Building with Open AI

Step 1: Verify Docker Installation

First, let’s verify that Docker is properly installed and open in your system. Open your terminal (Command Prompt on Windows) and run:

docker --version

You should see the Docker version information if it's installed correctly. If not, you might want to revisit the prerequisites and the Docker Basics section.

Step 2: Clone the LLM App Templates Repository

Next, clone the llm-app repository from GitHub. This repository contains all the files you’ll need.

git clone https://github.com/pathwaycom/llm-app.git

If you get an error because you have previously cloned an older version of the llm-app repository, ensure you're in the correct repository directory and update it using:

git pull

This will update your local repository with the latest changes from the remote repository.

Step 3: Navigate to the relevant project directory

Change to the directory where the example is located.

cd examples/pipelines/demo-question-answering

Step 4: Changes in the app.py file

In the Pathway LLM App repo (which you’ve already starred ⭐), you’ll see the demo question-answering template that uses YAML files to help you quickly set up the pipeline.

While this makes RAG applications 10x easier to customize, in this bootcamp, we will take a different approach. You’ll skip the yaml shortcuts and dive deeper into the Python application code, to build a solid foundation to create powerful customizations as you progress in your Gen AI journey.

Now that you’ve cloned the repo, let’s walk through some changes you’ll make to the files in the directory. This hands-on step will help you better understand how everything works under the hood.

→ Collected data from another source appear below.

/-- WAIT (R176, R177, R206, R297 to R302): WAIT TIME and WAIT ANGLE judge their anchor by the late policy and count the
outcome; WAIT DELAY waits until now + ra; WAIT EVENT on an event channel to which the channel may not subscribe raises ILLEGAL.
The condition is placed in the wait area, and a checkpoint after the instruction begins, the residue written first. WAIT ANGLE
needs an image that provides angles (R522); that now + ra of DELAY is modulo 2^64 is the model's choice (log entry 63). -/
def Obligations.WaitInstructions : Prop :=
  let anchor := fun (ang : Bool) (e : EngId) (w : IW) (s : State) =>
    let v := (s.eng e).rg w.ra
    let pol := BitVec.ofNat 2 (w.md.toNat / 4)
    let j := judge s v ang pol
    let sch := schedAfter s j v ang pol (if ang then 3 else 2) 0 0
    let t := judgeCount j (s.begins e 0x20 w)
    match j with
      | .armed _ _ l => waitWith e sch l .wait t
      | .held => waitWith e sch false .wait t
      | .fired => waitWith e sch true .wait t
      | .drop => waitWith e sch false .drop t
      | .trap info => waitWith e sch false (.trap info) t
  does .waitTime 0x20 (fieldsOk · false true false false 0x0F 0) (anchor false) ∧
  (∀ (e : EngId) (w : IW) (s : State), s.runs e 0x20 w = true →
    let good := fieldsOk w false true false false 0x0F 0 && imgGives s e 16 0
    (good = false → exec (.waitAngle e w) s = .next (illegal e 0x20 w s)) ∧
    (good = true → exec (.waitAngle e w) s = .next (anchor true e w s))) ∧
  does .waitDelay 0x20 (fieldsOk · false true false false 0x03 0) (fun e w s =>
    waitWith e { anchor := s.now + (s.eng e).rg w.ra, armed := true, kind := 4 } false .wait (s.begins e 0x20 w)) ∧
  does .waitEvent 0x20 (fieldsOk · false true false false 0x03 0xFF) (fun e w s =>
    if maySubscribe s (s.eng e).ch w.imm.toNat = false then illegal e 0x20 w (s.begins e 0x20 w)
    else waitWith e { kind := 5, ec := BitVec.ofNat 8 w.imm.toNat } false .wait (s.begins e 0x20 w)) ∧
  (∀ (e : EngId) (sch : Sched) (late : Bool) (k : AfterCk) (s : State), (s.eng e).residue = none →
    waitWith e sch late k s = (s.modChan (s.eng e).ch (fun c => { c with sched := sch })).setEng e
      { s.eng e with late := (s.eng e).late || late, phase := .commit ((s.eng e).pc + 8) k, dbgStep := false })

/-! ## Streams and transforms -/

/-- SDEF, SSEEK and SPOS (R157 to R159) where no residue is held and the descriptor bytes are at hand: SDEF of 0 undefines the
stream, of a bad offset raises DESC_INVALID; SSEEK sets the position of a defined stream up to its length, else STREAM_END, and
a link stream raises DESC_INVALID; SPOS reads the position, or with mod[0] the length. Each stream touches its own cursor
only; on a list stream SSEEK to 0 begins the walk at the head again when it moves back (R158), and a head that is not aligned
raises DESC_INVALID. While it executes, the instruction is held as decoded (R133). -/
def Obligations.StreamCursors : Prop :=
  ∀ (e : EngId) (w : IW) (s : State), (s.eng e).residue = none →
    let x := s.eng e
    let cur := Tbl.get {} x.s w.ss.toNat
    let b := Tbl.get [] x.sd w.ss.toNat
    let d := decDesc b
    let o := w.imm.toNat
    (s.runs e 0x10 w = true → fieldsOk w false false false true 0 0xFFFFFFFF = false →
      exec (.sdef e w) s = .next (illegal e 0x10 w s)) ∧
    (s.runs e 0x10 w = true → fieldsOk w false false false true 0 0xFFFFFFFF = true →
      let t := s.begins e 0x10 w
      (o = 0 → exec (.sdef e w) s = .next (s.setEng e
        { x with s := Tbl.put {} x.s w.ss.toNat {}, sd := Tbl.put [] x.sd w.ss.toNat [],
                 walk := Tbl.put {} x.walk w.ss.toNat {} }.retire)) ∧
      (o ≠ 0 → (o % 32 ≠ 0 ∨ o < 0x40 ∨ 2 ^ 29 ≤ o ∨ s.psSize ≤ o) →
        exec (.sdef e w) s = .next (excAt e 0x13 w.imm 0 (some w.ss) t)) ∧
      (∀ (c : List Byte) (u : State), o % 32 = 0 → 0x40 ≤ o → o < 2 ^ 29 → o < s.psSize → psRead e 2 o 32 t = .ok c u →
        exec (.sdef e w) s = .next (if descOkFor u e c then leavePath e (u.modEng e (fun y =>
            { y with s := Tbl.put {} y.s w.ss.toNat { desc := BitVec.ofNat 24 (o / 32), pos := 0 },
                     sd := Tbl.put [] y.sd w.ss.toNat c, walk := Tbl.put {} y.walk w.ss.toNat {} }.retire))
          else excAt e 0x13 w.imm 0 (some w.ss) u))) ∧
    (s.runs e 0x11 w = true → fieldsOk w false true false true 0 0 = false →
      exec (.sseek e w) s = .next (illegal e 0x11 w s)) ∧
    (s.runs e 0x11 w = true → fieldsOk w false true false true 0 0 = true →
      let t := s.begins e 0x11 w
      (cur.desc = 0 → exec (.sseek e w) s = .next (strmExc e 0x10 w.ss t)) ∧
      (cur.desc ≠ 0 → b ≠ [] →
        let p := (x.rg w.ra).toNat
        (d.sl = true → exec (.sseek e w) s = .next (descExc e w.ss t)) ∧
        (d.sl = false → 2 ^ 40 ≤ p ∨ d.lenOf x < p → exec (.sseek e w) s = .next (strmExc e 0x11 w.ss t)) ∧
        (d.sl = false → d.kind = 3 → p < 2 ^ 40 → p ≤ d.lenOf x → (d.baseOf x).toNat % 16 ≠ 0 →
          exec (.sseek e w) s = .next (descExc e w.ss t)) ∧
        (d.sl = false → d.kind ≠ 3 → p < 2 ^ 40 → p ≤ d.lenOf x → exec (.sseek e w) s = .next (s.setEng e
          { x with cur := none, s := Tbl.put {} x.s w.ss.toNat { cur with pos := BitVec.ofNat 40 p } }.retire)) ∧
        (d.sl = false → d.kind = 3 → p = 0 → (d.baseOf x).toNat % 16 = 0 → x.cur = none → exec (.sseek e w) s = .next (s.setEng e
          { x with s := Tbl.put {} x.s w.ss.toNat { cur with pos := 0 },
                   walk := if 0 < cur.pos.toNat then Tbl.put {} x.walk w.ss.toNat {} else x.walk }.retire)))) ∧
    (s.runs e 0x12 w = true → fieldsOk w true false false true 0x01 0 = false →
      exec (.spos e w) s = .next (illegal e 0x12 w s)) ∧
    (s.runs e 0x12 w = true → fieldsOk w true false false true 0x01 0 = true →
      let t := s.begins e 0x12 w
      (cur.desc = 0 → exec (.spos e w) s = .next (strmExc e 0x10 w.ss t)) ∧
      (cur.desc ≠ 0 → bit w.md 0 = false → exec (.spos e w) s = .next (s.setEng e (x.wrote w.rd (cur.pos.setWidth 64) x.psr))) ∧
      (cur.desc ≠ 0 → bit w.md 0 = true → b ≠ [] →
        exec (.spos e w) s = .next (s.setEng e (x.wrote w.rd (BitVec.ofNat 64 (d.lenOf x)) x.psr))))
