theorem endHeld_sound (ch : BitVec 12) (status : Byte) (s : State) (hs : s.Sound) : (endHeld ch status s).Sound := by
  unfold endHeld
  with_reducible repeat' (first | assumption | intro _ | apply setChan_sound | apply considerHead_sound | apply completeFree_sound | apply completeUnstarted_sound | split | dsimp only)

theorem execPauseStopPoint_sound (ch : BitVec 12) (s : State) (hs : s.Sound) : OutSound (execPauseStopPoint ch s) := by
  unfold execPauseStopPoint
  with_reducible repeat' (first | assumption | intro _ | apply pauseEngine_sound | apply modEng_sound | apply pauseNow_sound | apply outSound_act | apply outSound_next | split | dsimp only)

theorem execAbortStopPoint_sound (ch : BitVec 12) (s : State) (hs : s.Sound) : OutSound (execAbortStopPoint ch s) := by
  unfold execAbortStopPoint
  with_reducible repeat' (first | assumption | intro _ | apply finishStop_sound | apply abortStop_sound | apply endHeld_sound | apply outSound_act | apply outSound_next | split | dsimp only)

theorem execKillStopPoint_sound (ch : BitVec 12) (s : State) (hs : s.Sound) : OutSound (execKillStopPoint ch s) := by
  unfold execKillStopPoint
  with_reducible repeat' (first | assumption | intro _ | apply finishStop_sound | apply killStop_sound | apply endHeld_sound | apply haltNow_sound | apply outSound_act | apply outSound_next | split | dsimp only)

theorem execStopWorkOrderBoundary_sound (ch : BitVec 12) (s : State) (hs : s.Sound) : OutSound (execStopWorkOrderBoundary ch s) := by
  unfold execStopWorkOrderBoundary
  with_reducible repeat' (first | assumption | intro _ | apply stopEntries_sound | apply settle_sound | apply stopEnd_sound | apply outSound_act | apply outSound_next | split | dsimp only)

theorem execEntryFetch_sound (ch : BitVec 12) (s : State) (hs : s.Sound) : OutSound (execEntryFetch ch s) := by
  unfold execEntryFetch
  with_reducible repeat' (first | assumption | intro _ | apply setChan_sound | apply issue_sound | apply outSound_act | apply outSound_next | split | dsimp only)

theorem execEntryFetchComplete_sound (ch : BitVec 12) (s : State) (hs : s.Sound) : OutSound (execEntryFetchComplete ch s) := by
  unfold execEntryFetchComplete
  with_reducible repeat' (first | assumption | intro _ | apply coreDone_sound | apply considerHead_sound | apply setChan_sound | apply outSound_act | apply outSound_next | split | dsimp only)

theorem execEntryMalformed_sound (ch : BitVec 12) (s : State) (hs : s.Sound) : OutSound (execEntryMalformed ch s) := by
  unfold execEntryMalformed
  with_reducible repeat' (first | assumption | intro _ | apply considerHead_sound | apply completeUnstarted_sound | apply outSound_act | apply outSound_next | split | dsimp only)

theorem execMarkerEntry_sound (ch : BitVec 12) (s : State) (hs : s.Sound) : OutSound (execMarkerEntry ch s) := by
  unfold execMarkerEntry
  with_reducible repeat' (first | assumption | intro _ | apply modChan_sound | apply markerDone_sound | apply outSound_act | apply outSound_next | split | dsimp only)

theorem execBarrierComplete_sound (ch : BitVec 12) (s : State) (hs : s.Sound) : OutSound (execBarrierComplete ch s) := by
  unfold execBarrierComplete
  with_reducible repeat' (first | assumption | intro _ | apply considerHead_sound | apply completeFree_sound | apply outSound_act | apply outSound_next | split | dsimp only)

theorem noticeIssue_sound (ch : BitVec 12) (ty : Byte) (flags : Byte) (payload : List Byte) (time : Option DWord) (s : State) (hs : s.Sound) : (noticeIssue ch ty flags payload time s).Sound := by
  unfold noticeIssue
  with_reducible repeat' (first | assumption | intro _ | apply setChan_sound | apply issue_sound | split | dsimp only)

theorem releaseDone_sound (ch : BitVec 12) (s : State) (hs : s.Sound) : (releaseDone ch s).Sound := by
  unfold releaseDone
  with_reducible repeat' (first | assumption | intro _ | apply touch_sound | apply settle_sound | apply tmAdd_sound | apply modChan_sound | split | dsimp only)

theorem psWrite_sound (ch : BitVec 12) (off : Nat) (b : List Byte) (s : State) (hs : s.Sound) : (psWrite ch off b s).2.Sound := by
  unfold psWrite
  with_reducible repeat' (first | assumption | intro _ | apply lineWrite_sound | refine of_pair ?_ (by assumption) | split | dsimp only)

theorem execEffectRelease_sound (ch : BitVec 12) (s : State) (hs : s.Sound) : OutSound (execEffectRelease ch s) := by
  unfold execEffectRelease
  with_reducible repeat' (first | assumption | intro _ | apply noticeIssue_sound | apply coreDone_sound | apply mirrorIssue_sound | apply mirrorDue_sound | apply releaseDone_sound | apply setChan_sound | apply signalTake_sound | apply psWrite_sound | apply modChan_sound | apply outSound_act | apply outSound_next | refine of_pair ?_ (by assumption) | split | dsimp only)

theorem published_sound (ch : BitVec 12) (idx : BitVec 16) (status : Byte) (s : State) (hs : s.Sound) : (published ch idx status s).Sound := by
  unfold published
  with_reducible repeat' (first | assumption | intro _ | apply modChan_sound | apply mirrorIssue_sound | apply mirrorDue_sound | apply tmAdd_sound | apply enterHalted_sound | apply considerHead_sound | apply settle_sound | split | dsimp only)

theorem execResultPublication_sound (ch : BitVec 12) (s : State) (hs : s.Sound) : OutSound (execResultPublication ch s) := by
  unfold execResultPublication
  with_reducible repeat' (first | assumption | intro _ | apply issue_sound | apply setChan_sound | apply coreDone_sound | apply published_sound | apply outSound_act | apply outSound_next | split | dsimp only)

theorem execRingError_sound (ch : BitVec 12) (s : State) (hs : s.Sound) : OutSound (execRingError ch s) := by
  unfold execRingError
  with_reducible repeat' (first | assumption | intro _ | apply disarm_sound | apply haltPush_sound | apply setChan_sound | apply issue_sound | apply outSound_act | apply outSound_next | split | dsimp only)

theorem takeWaited_sound (ch : BitVec 12) (s : State) (hs : s.Sound) : (takeWaited ch s).Sound := by
  unfold takeWaited
  with_reducible repeat' (first | assumption | intro _ | apply consume_sound | apply modChan_sound | split | dsimp only)

theorem takeEngine_sound (ch : BitVec 12) (e : EngId) (s : State) (hs : s.Sound) : (takeEngine ch e s).Sound := by
  unfold takeEngine
  with_reducible repeat' (first | assumption | intro _ | apply takeWaited_sound | apply modEng_sound | apply setChan_sound | apply consume_sound | apply modDsp_sound | apply traceWord_sound | split | dsimp only)

theorem startFails_sound (e : EngId) (status : Byte) (s : State) (hs : s.Sound) : (startFails e status s).Sound := by
  unfold startFails
  with_reducible repeat' (first | assumption | intro _ | apply endOrder_sound | split | dsimp only)

theorem beginRun_sound (e : EngId) (s : State) (hs : s.Sound) : (beginRun e s).Sound := by
  unfold beginRun
  with_reducible repeat' (first | assumption | intro _ | apply modEng_sound | apply excAt_sound | split | dsimp only)

theorem loadBinds_sound (e : EngId) (rec : List Byte) (x2 : Nat) (x3 : Nat) (x4 : State) (hx4 : x4.Sound) : GotSound (loadBinds e rec x2 x3 x4) := by
  induction x2 generalizing x3 x4 with
  | zero => exact gotSound_ok hx4
  | succ n ih =>
    unfold loadBinds
    dsimp only
    split
    · exact ih _ _ hx4
    · exact gotBind_sound (psRead_sound _ _ _ _ _ hx4) (fun _ _ h => ih _ _ (modEng_sound _ _ _ h))

theorem startStep_sound (e : EngId) (s : State) (hs : s.Sound) : (startStep e s).Sound := by
  unfold startStep
  with_reducible repeat' (first | assumption | intro _ | apply startFails_sound | apply beginRun_sound | apply psRead_sound | apply modChan_sound | apply loadBinds_sound | apply gotRun_sound | refine of_gotOk ?_ (by assumption) | refine of_gotWait ?_ (by assumption) | split | dsimp only)

theorem decide__sound (wing : Nat) (s : State) (hs : s.Sound) : (decide_ wing s).Sound := by
  unfold decide_
  with_reducible repeat' (first | assumption | intro _ | apply modDsp_sound | apply startStep_sound | apply takeEngine_sound | apply beginWake_sound | apply modChan_sound | apply foldS_sound | split | dsimp only)

theorem execDispatchDecision_sound (wing : BitVec 2) (s : State) (hs : s.Sound) : OutSound (execDispatchDecision wing s) := by
  unfold execDispatchDecision
  with_reducible repeat' (first | assumption | intro _ | apply startStep_sound | apply decide__sound | apply foldS_sound | apply outSound_act | apply outSound_next | split | dsimp only)

end Sys2Proof.Machine
end

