-- ==== Sys2Proof/Laws/SoundFabric.lean ====
section
/-! SUPPORT. Keeping State.Sound: the fabric, coherence, the Concourse, the time base and the Stream Links; one lemma per definition. -/

namespace Sys2Proof.Machine

theorem rxConsume_sound (l : Nat) (n : Nat) (s : State) (hs : s.Sound) : (rxConsume l n s).Sound := by
  unfold rxConsume
  with_reducible repeat' (first | assumption | intro _ | apply modLink_sound | split | dsimp only)

theorem starved_sound (a : Nat) (r : Nat) (s : State) (hs : s.Sound) : (starved a r s).Sound := by
  unfold starved
  with_reducible repeat' (first | assumption | intro _ | apply emitT_sound | apply tmAdd_sound | apply modArb_sound | (simp only [sound_mk]; refine ⟨?_, ?_, ?_, ?_⟩) | apply sound_keys | apply sound_ledger | apply sound_halts | apply sound_rec | (simp; done) | split | dsimp only)

theorem arbLeft_sound (r : Nat) (a : Nat) (s : State) (hs : s.Sound) : (arbLeft r a s).Sound := by
  unfold arbLeft
  with_reducible repeat' (first | assumption | intro _ | apply modArb_sound | split | dsimp only)

theorem dataDone_sound (e : EngId) (x : Txn) (counted : Bool) (code : BitVec 3) (s : State) (hs : s.Sound) : (dataDone e x counted code s).Sound := by
  unfold dataDone
  with_reducible repeat' (first | assumption | intro _ | apply modEng_sound | apply pauseEngine_sound | split | dsimp only)

theorem linkGrant_sound (t : Txn) (s : State) (hs : s.Sound) : (linkGrant t s).Sound := by
  unfold linkGrant
  with_reducible repeat' (first | assumption | intro _ | apply dropTxn_sound | apply modEng_sound | apply settle_sound | apply dataDone_sound | apply tmAdd_sound | apply modLink_sound | split | dsimp only)

theorem holdTraffic_sound (p : Nat) (s : State) (hs : s.Sound) : (holdTraffic p s).Sound := by
  unfold holdTraffic
  with_reducible repeat' (first | assumption | intro _ | apply beginWake_sound | (simp only [sound_mk]; refine ⟨?_, ?_, ?_, ?_⟩) | apply sound_keys | apply sound_ledger | apply sound_halts | apply sound_rec | (simp; done) | split | dsimp only)

theorem docentBurst_sound (i : Nat) (r : Recovery) (s : State) (hs : s.Sound) : (docentBurst i r s).Sound := by
  unfold docentBurst
  with_reducible repeat' (first | assumption | intro _ | apply draw_sound | apply drawBytes_sound | refine of_pair ?_ (by assumption) | (simp only [sound_mk]; refine ⟨?_, ?_, ?_, ?_⟩) | apply sound_keys | apply sound_ledger | apply sound_halts | apply sound_rec | (simp; done) | split | dsimp only)

theorem docentAsk_sound (a : Nat) (s : State) (hs : s.Sound) : (docentAsk a s).Sound := by
  unfold docentAsk
  with_reducible repeat' (first | assumption | intro _ | apply withdrawAll_sound | apply draw_sound | apply docentBurst_sound | refine of_pair ?_ (by assumption) | split | dsimp only)

theorem docentGranted_sound (a : Nat) (x : Txn) (s : State) (hs : s.Sound) : (docentGranted a x s).Sound := by
  unfold docentGranted
  with_reducible repeat' (first | assumption | intro _ | apply setUnit_sound | apply modArb_sound | split | dsimp only)

theorem advanceTxn_sound (t : Txn) (s : State) (hs : s.Sound) : (advanceTxn t s).Sound := by
  unfold advanceTxn
  with_reducible repeat' (first | assumption | intro _ | apply modTxn_sound | split | dsimp only)

theorem grantTo_sound (a : Nat) (t : Txn) (s : State) (hs : s.Sound) : (grantTo a t s).2.Sound := by
  unfold grantTo
  with_reducible repeat' (first | assumption | intro _ | apply modTxn_sound | apply dropTxn_sound | apply linkGrant_sound | apply advanceTxn_sound | split | dsimp only)

theorem execArbiterGrantPoint_sound (arb : ArbId) (s0 : State) (hs0 : s0.Sound) : OutSound (execArbiterGrantPoint arb s0) := by
  unfold execArbiterGrantPoint
  with_reducible repeat' (first | assumption | intro _ | apply holdTraffic_sound | apply docentAsk_sound | apply grantTo_sound | apply docentGranted_sound | apply arbLeft_sound | apply modArb_sound | apply starved_sound | apply outSound_act | apply outSound_next | refine of_pair ?_ (by assumption) | split | dsimp only)

theorem sendReq_sound (x : Txn) (s : State) (hs : s.Sound) : (sendReq x s).Sound := by
  unfold sendReq
  with_reducible repeat' (first | assumption | intro _ | apply draw_sound | apply modTxn_sound | apply endGrant_sound | refine of_pair ?_ (by assumption) | (simp only [sound_mk]; refine ⟨?_, ?_, ?_, ?_⟩) | apply sound_keys | apply sound_ledger | apply sound_halts | apply sound_rec | (simp; done) | split | dsimp only)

Changes in the app.py file

Delete app.yaml (not needed anymore). After cloning the repository and navigating to the correct directory, modify the app.py file with the following content to ensure proper functionality:

import logging
import os
import pathway as pw
from dotenv import load_dotenv
from pathway.udfs import DefaultCache
from pathway.udfs import ExponentialBackoffRetryStrategy
from pathway.xpacks.llm.question_answering import BaseRAGQuestionAnswerer
from pathway.stdlib.indexing import UsearchKnnFactory, USearchMetricKind
from pathway.xpacks.llm import embedders, llms, parsers, splitters
from pathway.xpacks.llm.document_store import DocumentStore

# License key for Pathway advanced features
pw.set_license_key("demo-license-key-with-telemetry")

# Logging for easier debugging
logging.basicConfig(
    level=logging.INFO,
    format="%(asctime)s %(name)s %(levelname)s %(message)s",
    datefmt="%Y-%m-%d %H:%M:%S",
)

# Load environment variables like API keys
load_dotenv()

def run():
    # Step 1: Read files from the "data" folder
    folder = pw.io.fs.read(
        path="./data",
        format="binary",
        with_metadata=True,
    )
    sources = [folder]

    # Step 2: Use Docling parser to process PDFs and other files
    parser = parsers.DoclingParser(async_mode="fully_async", chunk=False)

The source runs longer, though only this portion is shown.